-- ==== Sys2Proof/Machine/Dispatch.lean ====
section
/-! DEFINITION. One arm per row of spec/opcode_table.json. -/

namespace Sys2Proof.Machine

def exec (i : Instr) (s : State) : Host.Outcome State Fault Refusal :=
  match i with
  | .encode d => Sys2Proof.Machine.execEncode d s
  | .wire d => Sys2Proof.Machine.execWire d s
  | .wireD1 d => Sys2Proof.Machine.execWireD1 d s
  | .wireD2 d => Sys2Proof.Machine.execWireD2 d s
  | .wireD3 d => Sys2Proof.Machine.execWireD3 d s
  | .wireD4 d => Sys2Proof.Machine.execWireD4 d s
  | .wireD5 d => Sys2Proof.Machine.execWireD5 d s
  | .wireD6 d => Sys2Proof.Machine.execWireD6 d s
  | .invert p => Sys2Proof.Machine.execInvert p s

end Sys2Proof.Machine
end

━━━━━━

Try it
Return exactly the lines of the listing that run from the one containing "Sys2Proof.Machine.execWireD5 d s" through the last, and no others.

Task response
  | .wireD5 d => Sys2Proof.Machine.execWireD5 d s
  | .wireD6 d => Sys2Proof.Machine.execWireD6 d s
  | .invert p => Sys2Proof.Machine.execInvert p s

end Sys2Proof.Machine
end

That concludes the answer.